How much time heals wounds?

Today marks the second anniversary of loosing Peanut. In some ways, it hurts more this year than last. So I find myself asking, if time heals all wounds, how much is time?

It's funny that I don't know the exact date in my head of when I lost Peanut. I just know it's early in October and I can tell because I start to get very emotional, anxious, irritable and sad a few days before hand. That then leads me to check the date - 9 October. Today is when I had the DNC as I count that as the day Peanut was taken away from me. 

Even though it's 2 years on, tears still well up when I think about that day. I suppose that's what painful anniversaries do. There is no joy or happiness in remembering it, just pain and sorrow. I remember having to sit in a sterile room by myself. I remember being put back for emergency ceasars. I remember waking up in the recovery room and seeing blood. I remember eating the worst sandwiches ever. I remember them not telling me my husband was in the waiting room where he'd been sitting for an hour. 

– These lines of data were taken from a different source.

-- ==== Sys2Proof/Machine/Focus.lean ====
section
/-!
DEFINITION. Sys2Proof/Machine/Focus.lean: the group in focus: its registers, full and empty bits, its split, and moving the
focus to another resident group (03 R16, R20, 04 R40 to R47).
-/

namespace Sys2Proof.Machine

/-! ## Registers (04 R40, R41, R44) -/

/-- A scalar register: s0 reads as zero (04 R41). -/
def Group.sreg (g : Group) (r : BitVec 6) : W64 := if r = 0 then 0 else g.s.get r.toNat
/-- One lane of a vector register. -/
def Group.vreg (g : Group) (r lane : Nat) : W32 := g.v.get (64 * r + lane)
/-- One lane of a vector pair: the even register holds the low half (04 R40). -/
def Group.vpair (g : Group) (r lane : Nat) : W64 := g.vreg (r + 1) lane ++ g.vreg r lane
/-- One lane of a moment register: variance, mean. -/
def Group.mreg (g : Group) (r lane : Nat) : W64 := g.m.get (64 * r + lane)

/-- Writing a scalar register: a write to s0 is discarded (04 R41). -/
def Group.setS (g : Group) (r : BitVec 6) (x : W64) : Group :=
  if r = 0 then g else { g with s := g.s.set r.toNat x }
/-- Writing one lane of a vector register. -/
def Group.setV (g : Group) (r lane : Nat) (x : W32) : Group := { g with v := g.v.set (64 * r + lane) x }
/-- Writing one lane of a vector pair. -/
def Group.setPair (g : Group) (r lane : Nat) (x : W64) : Group :=
  (g.setV r lane (field x 0 32)).setV (r + 1) lane (field x 32 32)
/-- Writing one lane of a moment register. -/
def Group.setM (g : Group) (r lane : Nat) (x : W64) : Group := { g with m := g.m.set (64 * r + lane) x }

/-- Whether a register is empty (04 R45); s0 never is. -/
def Group.isEmpty (g : Group) : Reg → Bool
  | .v r => g.vEmpty.getLsbD r
  | .s r => r != 0 && g.sEmpty.getLsbD r.toNat
  | .m r => g.mEmpty.getLsbD r

/-- Marking a register full or empty. -/
def Group.mark (g : Group) (empty : Bool) : Reg → Group
  | .v r =>
    let b : BitVec 128 := BitVec.ofNat 128 (2 ^ r)
    { g with vEmpty := if empty then g.vEmpty ||| b else g.vEmpty &&& ~~~b }
  | .s r =>
    let b : BitVec 64 := BitVec.ofNat 64 (2 ^ r.toNat)
    if r = 0 then g else { g with sEmpty := if empty then g.sEmpty ||| b else g.sEmpty &&& ~~~b }
  | .m r =>
    let b : BitVec 32 := BitVec.ofNat 32 (2 ^ r)
    { g with mEmpty := if empty then g.mEmpty ||| b else g.mEmpty &&& ~~~b }

/-- Marking several registers. -/
def Group.markAll (g : Group) (empty : Bool) (l : List Reg) : Group := l.foldl (fun g r => g.mark empty r) g

/-- The registers of a destination. -/
def Dest.regs (d : Dest) : List Reg :=
  (List.range d.count).map fun i =>
    match d.file.toNat with
    | 1 => .v (d.reg.toNat + i)
    | 2 => .s (BitVec.ofNat 6 (d.reg.toNat + i))
    | _ => .m (d.reg.toNat + i)

/-- The registers an operation in flight will write and make full: its destination, but for cancelled writes. -/
def Entry.writes (e : Entry) : List Reg := e.dest.regs.filter fun r => !e.cancelled.contains r

/-- One register of a group as it is in another. -/
def Group.copyReg (old : Group) (g : Group) : Reg → Group
  | .v r => (List.range 64).foldl (fun g l => g.setV r l (old.vreg r l)) g
  | .s r => g.setS r (old.sreg r)
  | .m r => (List.range 64).foldl (fun g l => g.setM r l (old.mreg r l)) g

/-- A state after a write, registers whose write is cancelled as they were before it (22 R342). -/
def State.keeping (s t : State) (l : List Reg) : State :=
  if l.isEmpty then t else { t with grp := l.foldl (Group.copyReg s.grp) t.grp }

/-- No destination. -/
def Dest.none : Dest := { file := 0, reg := 0, count := 0 }
/-- n vector registers from r. -/
def Dest.vec (r n : Nat) : Dest := { file := 1, reg := BitVec.ofNat 7 r, count := n }
/-- n scalar registers from r. -/
def Dest.scal (r n : Nat) : Dest := { file := 2, reg := BitVec.ofNat 7 r, count := n }
/-- A moment register. -/
def Dest.mom (r : Nat) : Dest := { file := 3, reg := BitVec.ofNat 7 r, count := 1 }

/-! ## The executing split -/

/-- The executing split. -/
def State.sp (s : State) : Split := s.grp.splits.get s.k
/-- Its MODE. -/
def State.mode (s : State) : W64 := s.sp.mode
/-- Lanes of the group (04 R20, WIDTH). -/
def State.width (s : State) : Nat := s.gang.lrec.lanes
/-- WIDTHMASK (00 R11). -/
def State.wmask (s : State) : Mask := widthMask s.width
/-- The guard of the executing split: all lanes where MODE.G is 0 (04 R52). -/
def State.guard (s : State) : Mask :=
  if modeG s.mode = 0 then BitVec.allOnes 64 else s.grp.sreg (modeG s.mode)
/-- ACTIVE: live lanes of the split that the guard does not clear (03 R16, 00 R11). -/
def State.active (s : State) : Mask := s.sp.mask &&& s.grp.live &&& s.guard
/-- The active lanes in ascending order. -/
def State.lanes (s : State) : List Nat := lanesOf s.active

/-- A scalar register of the group. -/
def State.readS (s : State) (r : BitVec 6) : W64 := s.grp.sreg r
/-- Writing a scalar register. -/
def State.writeS (s : State) (r : BitVec 6) (x : W64) : State := { s with grp := s.grp.setS r x }

/-- Values of lanes written to a vector register, nothing else (04 R44). -/
def Group.putV (r : Nat) : List (Nat × W32) → Group → Group
  | [], g => g
  | (l, x) :: t, g => Group.putV r t (g.setV r l x)
/-- Values of lanes written to a vector pair. -/
def Group.putPair (r : Nat) : List (Nat × W64) → Group → Group
  | [], g => g
  | (l, x) :: t, g => Group.putPair r t (g.setPair r l x)
/-- Values of lanes written to a moment register. -/
def Group.putM (r : Nat) : List (Nat × W64) → Group → Group
  | [], g => g
  | (l, x) :: t, g => Group.putM r t (g.setM r l x)

/-- A vector register written in the active lanes, each lane's value given. -/
def State.writeV (s : State) (r : Nat) (f : Nat → W32) : State :=
  { s with grp := s.grp.putV r (s.lanes.map fun l => (l, f l)) }
/-- A vector pair written in the active lanes. -/
def State.writePair (s : State) (r : Nat) (f : Nat → W64) : State :=
  { s with grp := s.grp.putPair r (s.lanes.map fun l => (l, f l)) }
/-- A moment register written in the active lanes. -/
def State.writeM (s : State) (r : Nat) (f : Nat → W64) : State :=
  { s with grp := s.grp.putM r (s.lanes.map fun l => (l, f l)) }

/-- The executing split changed. -/
def State.updSp (s : State) (f : Split → Split) : State := { s with grp := s.grp.updSplit s.k f }

/-- Every operation of a group that is not complete: in flight, in the replay queue, behind it. -/
def Group.outstanding (g : Group) : List Entry := g.flight ++ g.rq ++ g.behind

/-- The counts of a split after one more instruction, of the operations still outstanding (22 R334). -/
def Group.tickSkids (g : Group) (l : List (Nat × Nat)) : List (Nat × Nat) :=
  (l.filter fun q => g.outstanding.any fun e => e.id == q.1).map fun q => (q.1, q.2 + 1)

/-- Instructions that a split has issued after an operation (22 R334). -/
def Split.skid (x : Split) (id : Nat) : Nat := ((x.skids.find? fun q => q.1 == id).map (·.2)).getD 0

/-- Instructions issued after an operation by the split that holds a lane of its own: the firing lane, or its lowest lane left. -/
def Group.skidOf (g : Group) (e : Entry) (lane : Nat) : Nat :=
  let l := (g.splits.list.map (·.2)) ++ g.overflow
  match l.find? fun x => x.mask.getLsbD lane with
  | some x => x.skid e.id
  | none => ((l.find? fun x => x.mask &&& e.mask != 0).map fun x => x.skid e.id).getD 0

/-- The executing split goes on at an address: its instruction has issued. -/
def State.goto (s : State) (pc : W64) : State :=
  s.updSp fun x => { x with
    pc := pc, issued := x.issued + 1, skids := s.grp.tickSkids x.skids, issuedAt := s.cycles + 1, age := 0, promoted := none,
    skipPc := none, joined := none, blk := .no }

/-- The executing split's instruction issues in this cycle (22 R351). -/
def State.issuing (s : State) : State := s.updSp fun x => { x with issuedAt := s.cycles + 1 }

/-- The executing split is in its instruction, which has issued in this cycle, and waits there (14 R242, 22 R351). -/
def State.waitIn (s : State) (st : SplitState) : State :=
  s.updSp fun x => { x with st := st, issuedAt := s.cycles + 1, age := 0, promoted := none, blk := .no }

/-- The executing split goes on at the next instruction. -/
def State.advance (s : State) : State := s.goto (s.sp.pc + 4)

/-! ## Other groups -/

/-- The group in focus, named. -/
def State.self (s : State) : GroupRef :=
  { gang := { vf := s.gang.vf, seq := s.gang.seq, gang := s.gang.idx }, group := s.grp.idx }

/-- The name of a gang. -/
def Gang.ref (g : Gang) : GangRef := { vf := g.vf, seq := g.seq, gang := g.idx }

/-- Whether a gang is the one named. -/
def Gang.isRef (g : Gang) (r : GangRef) : Bool := g.present && g.vf == r.vf && g.seq == r.seq && g.idx == r.gang

/-- The resident gangs, the one in focus first. -/
def State.residents (s : State) : List Resident :=
  (if s.gang.present then [{ gang := s.gang, groups := s.grp :: s.peers }] else []) ++ s.others

/-- A gang brought into focus, with its first group: none where it is not resident. -/
def State.focusGang (s : State) (r : GangRef) : Option State :=
  if s.gang.isRef r then some s
  else match s.others.find? fun x => x.gang.isRef r with
    | none => none
    | some x =>
      match x.groups with
      | [] => none
      | g :: t =>
        let rest := s.others.filter fun y => !y.gang.isRef r
        let back := if s.gang.present then [{ gang := s.gang, groups := s.grp :: s.peers }] else []
        some { s with gang := x.gang, grp := g, peers := t, others := back ++ rest, k := 0 }

/-- A group of the gang in focus brought into focus. -/
def State.focusGroup (s : State) (i : BitVec 5) : Option State :=
  if s.grp.idx == i then some s
  else match s.peers.find? fun g => g.idx == i with
    | none => none
    | some g => some { s with grp := g, peers := s.grp :: s.peers.filter fun x => x.idx != i, k := 0 }

/-- A group brought into focus. -/
def State.focus (s : State) (r : GroupRef) : Option State := (s.focusGang r.gang).bind fun s => s.focusGroup r.group

/-- A change made with another group in focus; none where it is not resident. The focus and its split come back. -/
def State.at (s : State) (r : GroupRef) (f : State → State) : State :=
  let me := s.self
  let k := s.k
  match s.focus r with
  | none => s
  | some t =>
    match (f t).focus me with
    | none => f t
    | some u => { u with k := k }

/-- A context whose capture is complete: nothing of it moves (19 R301). -/
def State.captured (s : State) (vf : BitVec 7) : Bool := (s.ctx vf).csStat == 2

/-- A step of an agent on a group: nothing where the group is not resident, or its context is captured. -/
def State.onGroup (s : State) (r : GroupRef) (f : State → State) : State :=
  if s.captured r.gang.vf then s
  else match s.focus r with
    | none => s
    | some t => f t

/-- A change made to a group of an evicted gang, in the gang's image. -/
def State.onImage (s : State) (r : GroupRef) (f : State → State) : State :=
  match s.evicted.find? fun e => e.image.gang.isRef r.gang with
  | none => s
  | some e =>
    match ({ s with others := e.image :: s.others }).focus r with
    | none => s
    | some t =>
      let u := f t
      let image : Resident := { gang := u.gang, groups := u.grp :: u.peers }
      let u := { u with
        gang := Gang.blank, grp := Group.blank, peers := [], k := 0
        evicted := u.evicted.map fun (x : Evicted) => if x.image.gang.isRef r.gang then { x with image := image } else x }
      match u.focus s.self with
      | none => u
      | some v => { v with k := s.k }

/-- What a group still has in flight goes on: with the group, or in its saved image (14 R244). -/
def State.onFlight (s : State) (r : GroupRef) (f : State → State) : State :=
  if !s.captured r.gang.vf && (s.focus r).isNone then s.onImage r f else s.onGroup r f

/-- Every group of the gang in focus changed. -/
def State.mapGang (s : State) (f : Group → Group) : State := { s with grp := f s.grp, peers := s.peers.map f }

/-- Every group of every resident gang that satisfies p changed. -/
def State.mapWhere (s : State) (p : Gang → Bool) (f : Group → Group) : State :=
  let s := if p s.gang then s.mapGang f else s
  { s with others := s.others.map fun x => if p x.gang then { x with groups := x.groups.map f } else x }

/-! ## Events that sleepers wait for (05 R80) -/

/-- An event of a kind recorded by a sleeper that waits for it: the first to occur counts, and of several in one cycle that of
the lowest bit. -/
def Split.event (b : Nat) (x : Split) : Split :=
  match x.st with
  | .asleep _ _ ev =>
    let mine : W64 := BitVec.ofNat 64 (b + 1)
    if !ev.getLsbD b then x
    else match x.woke with
      | none => { x with woke := some mine, wokeNow := true }
      | some v => if x.wokeNow && mine.toNat < v.toNat then { x with woke := some mine } else x
  | _ => x

/-- An event of a kind in a group, its frame included. -/
def Group.event (b : Nat) (g : Group) : Group :=
  { g with splits := g.splits.map (Split.event b), overflow := g.overflow.map (Split.event b),
           frame := { g.frame with splits := g.frame.splits.map (Split.event b), stack := g.frame.stack.map (Split.event b) } }

/-! ## Counters (06 R123) -/

/-- The counted operations still counted: of each class, those from the oldest not complete on. -/
def pruneCounted : List (BitVec 3) → List Counted → List Counted
  | _, [] => []
  | open_, c :: t =>
    if open_.contains c.cls then c :: pruneCounted open_ t
    else if c.done then pruneCounted open_ t
    else c :: pruneCounted (c.cls :: open_) t

/-- A counter's present value. -/
def Group.count (g : Group) (cls : BitVec 3) : Nat := (g.counters.filter fun c => c.cls == cls).length

/-- An operation counts as completed; a counter that falls is an event (05 R80). -/
def Group.complete (g : Group) (id : Nat) : Group :=
  let l := pruneCounted [] (g.counters.map fun c => if c.id == id then { c with done := true } else c)
  if l.length < g.counters.length then Group.event 0 { g with counters := l } else { g with counters := l }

I remember the aftermath of getting a call from my obstetrician's office asking me to relive what happened. And receiving a bill in the mail for my so called "abortion." Those things were just salt in the wound.

The pain is in no way reduced or deleted because I have Sticky - in fact I think it's made even worse. I know in my rational mind that if I had Peanut I wouldn't have Sticky and I know she was the baby I was meant to have. But as I watch her grow and develop, I can't help but wonder what Peanut would have been like.

I took Sticky to the movies today with a friend and her baby. She was so funny talking to her little friend, trying to stroke her and hold her hand and getting upset when she got upset. Yesterday when I took her swimming, she was laughing and smiling for the old ladies who were meant to be doing their exercises. She clearly has such a kind and loving nature that others can't help but be drawn to. I wonder if Peanut had the same?

On the bright side, I feel him sitting on my shoulder telling me everything is going to be alright. When I have moments of doubt about my business, or worry about Sticky, or just worry in general, I feel him there. Sometimes I can even feel him giving me a hug or stroking my cheek. It makes me think he definitely had the same loving nature his sister has. 

So as another year passes, on some level I'm glad I remember. I'm just hoping in time the gratitude I feel for my little angel sitting on my shoulder surpasses the pain and sorrow that this date brings. I don't know how long that will take but I'm hopeful it will be sooner rather than later. Until then, I just keep saying my thanks for his presence and guidance. What a lucky Mother I am to have such a clever and calming son!